- Records from a data collection:
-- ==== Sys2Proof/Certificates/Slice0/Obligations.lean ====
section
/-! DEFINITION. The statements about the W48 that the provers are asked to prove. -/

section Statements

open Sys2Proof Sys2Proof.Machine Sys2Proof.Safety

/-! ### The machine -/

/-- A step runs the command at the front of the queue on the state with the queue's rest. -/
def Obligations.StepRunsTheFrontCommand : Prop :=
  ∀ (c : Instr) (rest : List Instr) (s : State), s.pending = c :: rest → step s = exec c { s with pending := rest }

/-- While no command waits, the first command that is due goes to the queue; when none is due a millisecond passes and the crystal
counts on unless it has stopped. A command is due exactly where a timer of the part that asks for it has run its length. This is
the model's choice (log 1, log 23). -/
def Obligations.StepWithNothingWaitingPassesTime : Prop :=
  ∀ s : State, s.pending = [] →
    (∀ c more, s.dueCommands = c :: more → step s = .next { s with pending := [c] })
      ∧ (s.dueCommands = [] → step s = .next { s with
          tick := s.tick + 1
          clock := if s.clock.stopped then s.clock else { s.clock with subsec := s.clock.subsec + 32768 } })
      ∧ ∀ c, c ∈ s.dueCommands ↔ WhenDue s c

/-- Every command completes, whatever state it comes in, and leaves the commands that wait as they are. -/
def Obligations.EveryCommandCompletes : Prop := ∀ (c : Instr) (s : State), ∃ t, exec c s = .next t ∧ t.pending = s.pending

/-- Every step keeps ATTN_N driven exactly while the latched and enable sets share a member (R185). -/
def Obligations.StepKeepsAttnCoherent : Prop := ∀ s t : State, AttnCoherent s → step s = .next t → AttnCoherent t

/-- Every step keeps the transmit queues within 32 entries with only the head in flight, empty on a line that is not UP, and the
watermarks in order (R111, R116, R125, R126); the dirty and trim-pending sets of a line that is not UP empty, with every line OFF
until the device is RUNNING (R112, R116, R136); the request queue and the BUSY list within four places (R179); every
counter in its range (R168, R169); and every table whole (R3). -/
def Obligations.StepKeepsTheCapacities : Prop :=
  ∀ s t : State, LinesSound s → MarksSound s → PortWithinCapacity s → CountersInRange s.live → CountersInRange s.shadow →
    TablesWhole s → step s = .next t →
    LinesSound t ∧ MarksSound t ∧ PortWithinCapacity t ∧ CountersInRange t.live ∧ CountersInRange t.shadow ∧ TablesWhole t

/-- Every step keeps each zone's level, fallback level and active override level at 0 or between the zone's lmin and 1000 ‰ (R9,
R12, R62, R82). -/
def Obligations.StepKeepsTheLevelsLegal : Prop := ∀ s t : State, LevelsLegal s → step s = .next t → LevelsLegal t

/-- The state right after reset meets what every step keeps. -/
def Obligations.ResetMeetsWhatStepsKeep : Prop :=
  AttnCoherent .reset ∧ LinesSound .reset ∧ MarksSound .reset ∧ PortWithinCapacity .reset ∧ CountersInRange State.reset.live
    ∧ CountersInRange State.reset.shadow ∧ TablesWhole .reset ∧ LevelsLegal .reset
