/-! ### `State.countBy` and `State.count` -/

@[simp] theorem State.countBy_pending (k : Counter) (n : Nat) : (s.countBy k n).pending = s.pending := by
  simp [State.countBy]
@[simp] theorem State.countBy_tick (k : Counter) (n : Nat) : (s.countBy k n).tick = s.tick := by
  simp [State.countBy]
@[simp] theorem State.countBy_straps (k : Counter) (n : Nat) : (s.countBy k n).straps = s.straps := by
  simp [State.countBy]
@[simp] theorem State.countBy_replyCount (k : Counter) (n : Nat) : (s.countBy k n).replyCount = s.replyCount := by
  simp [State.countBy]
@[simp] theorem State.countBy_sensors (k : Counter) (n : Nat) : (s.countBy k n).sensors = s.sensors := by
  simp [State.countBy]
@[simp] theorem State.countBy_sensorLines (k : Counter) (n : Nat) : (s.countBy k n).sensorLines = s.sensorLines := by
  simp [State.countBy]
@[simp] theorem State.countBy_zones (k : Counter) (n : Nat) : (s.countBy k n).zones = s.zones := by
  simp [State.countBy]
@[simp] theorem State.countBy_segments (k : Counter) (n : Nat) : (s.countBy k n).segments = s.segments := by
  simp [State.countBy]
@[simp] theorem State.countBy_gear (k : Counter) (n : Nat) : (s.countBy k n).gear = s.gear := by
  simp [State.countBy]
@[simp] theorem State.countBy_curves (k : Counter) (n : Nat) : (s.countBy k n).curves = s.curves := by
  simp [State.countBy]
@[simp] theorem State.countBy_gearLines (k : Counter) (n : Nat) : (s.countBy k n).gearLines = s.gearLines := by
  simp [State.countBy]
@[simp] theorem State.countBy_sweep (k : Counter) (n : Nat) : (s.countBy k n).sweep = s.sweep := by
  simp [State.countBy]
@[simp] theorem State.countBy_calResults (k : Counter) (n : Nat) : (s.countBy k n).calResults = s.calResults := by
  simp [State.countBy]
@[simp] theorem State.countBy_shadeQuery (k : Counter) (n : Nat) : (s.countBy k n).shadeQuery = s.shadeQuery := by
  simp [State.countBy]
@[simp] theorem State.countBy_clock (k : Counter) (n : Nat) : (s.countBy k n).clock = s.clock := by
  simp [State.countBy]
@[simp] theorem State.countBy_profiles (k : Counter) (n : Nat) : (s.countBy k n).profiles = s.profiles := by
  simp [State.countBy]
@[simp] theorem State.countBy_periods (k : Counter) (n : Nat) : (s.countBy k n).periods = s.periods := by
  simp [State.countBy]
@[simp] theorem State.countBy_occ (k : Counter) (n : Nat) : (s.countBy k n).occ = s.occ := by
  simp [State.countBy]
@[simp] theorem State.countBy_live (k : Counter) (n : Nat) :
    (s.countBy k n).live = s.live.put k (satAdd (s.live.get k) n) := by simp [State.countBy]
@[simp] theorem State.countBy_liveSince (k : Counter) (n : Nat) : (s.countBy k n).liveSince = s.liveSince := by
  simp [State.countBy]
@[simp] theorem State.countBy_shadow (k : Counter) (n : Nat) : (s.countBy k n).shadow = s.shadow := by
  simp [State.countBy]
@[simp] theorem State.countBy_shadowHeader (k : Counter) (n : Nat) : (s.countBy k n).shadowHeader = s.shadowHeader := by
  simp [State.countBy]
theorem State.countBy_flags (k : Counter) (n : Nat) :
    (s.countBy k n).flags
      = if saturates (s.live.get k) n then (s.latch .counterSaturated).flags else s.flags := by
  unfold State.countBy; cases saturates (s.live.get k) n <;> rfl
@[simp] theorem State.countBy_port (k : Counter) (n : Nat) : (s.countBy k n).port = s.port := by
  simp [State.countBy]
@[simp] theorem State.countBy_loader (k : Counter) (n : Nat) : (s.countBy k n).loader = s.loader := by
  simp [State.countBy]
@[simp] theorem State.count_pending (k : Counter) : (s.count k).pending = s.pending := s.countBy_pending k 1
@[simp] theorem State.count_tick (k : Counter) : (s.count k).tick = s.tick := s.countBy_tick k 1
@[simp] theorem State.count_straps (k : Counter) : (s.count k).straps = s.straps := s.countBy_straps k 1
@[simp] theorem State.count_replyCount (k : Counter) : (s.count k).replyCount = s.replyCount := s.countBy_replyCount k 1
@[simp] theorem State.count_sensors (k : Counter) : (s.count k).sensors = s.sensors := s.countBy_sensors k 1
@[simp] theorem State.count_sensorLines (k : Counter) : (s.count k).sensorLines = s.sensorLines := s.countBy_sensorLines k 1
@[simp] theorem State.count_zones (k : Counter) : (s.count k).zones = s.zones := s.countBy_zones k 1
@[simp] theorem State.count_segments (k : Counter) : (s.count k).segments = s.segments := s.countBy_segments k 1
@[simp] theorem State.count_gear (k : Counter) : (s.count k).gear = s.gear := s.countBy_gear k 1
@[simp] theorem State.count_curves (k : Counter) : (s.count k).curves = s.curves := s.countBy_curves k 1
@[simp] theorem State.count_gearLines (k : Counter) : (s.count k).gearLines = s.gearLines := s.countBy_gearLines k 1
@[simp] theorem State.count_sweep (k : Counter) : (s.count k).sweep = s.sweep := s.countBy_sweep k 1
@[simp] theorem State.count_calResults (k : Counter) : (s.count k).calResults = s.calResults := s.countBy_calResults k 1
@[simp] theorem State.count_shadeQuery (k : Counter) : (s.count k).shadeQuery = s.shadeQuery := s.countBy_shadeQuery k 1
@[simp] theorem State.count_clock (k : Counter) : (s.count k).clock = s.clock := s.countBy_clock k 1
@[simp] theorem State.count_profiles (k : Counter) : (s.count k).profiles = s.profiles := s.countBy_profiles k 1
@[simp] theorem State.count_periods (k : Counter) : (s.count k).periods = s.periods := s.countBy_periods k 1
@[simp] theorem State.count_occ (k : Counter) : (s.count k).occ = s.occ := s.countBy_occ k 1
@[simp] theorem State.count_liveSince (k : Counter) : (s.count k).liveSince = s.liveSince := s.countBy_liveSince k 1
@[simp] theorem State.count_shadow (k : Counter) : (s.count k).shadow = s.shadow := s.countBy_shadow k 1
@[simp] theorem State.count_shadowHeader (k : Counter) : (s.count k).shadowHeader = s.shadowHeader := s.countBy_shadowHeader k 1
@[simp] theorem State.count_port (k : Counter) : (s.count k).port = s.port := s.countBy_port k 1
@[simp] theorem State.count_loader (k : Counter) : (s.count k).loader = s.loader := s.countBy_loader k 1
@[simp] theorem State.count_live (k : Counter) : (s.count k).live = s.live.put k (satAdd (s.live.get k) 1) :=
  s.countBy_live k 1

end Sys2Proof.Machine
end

- Assigned task:
Reproduce every line in the data that has the word "Prop" in it.

- Answer below:
def Obligations.StepRunsTheFrontCommand : Prop :=
def Obligations.StepWithNothingWaitingPassesTime : Prop :=
def Obligations.EveryCommandCompletes : Prop := ∀ (c : Instr) (s : State), ∃ t, exec c s = .next t ∧ t.pending = s.pending
def Obligations.StepKeepsAttnCoherent : Prop := ∀ s t : State, AttnCoherent s → step s = .next t → AttnCoherent t
def Obligations.StepKeepsTheCapacities : Prop :=
def Obligations.StepKeepsTheLevelsLegal : Prop := ∀ s t : State, LevelsLegal s → step s = .next t → LevelsLegal t
def Obligations.ResetMeetsWhatStepsKeep : Prop :=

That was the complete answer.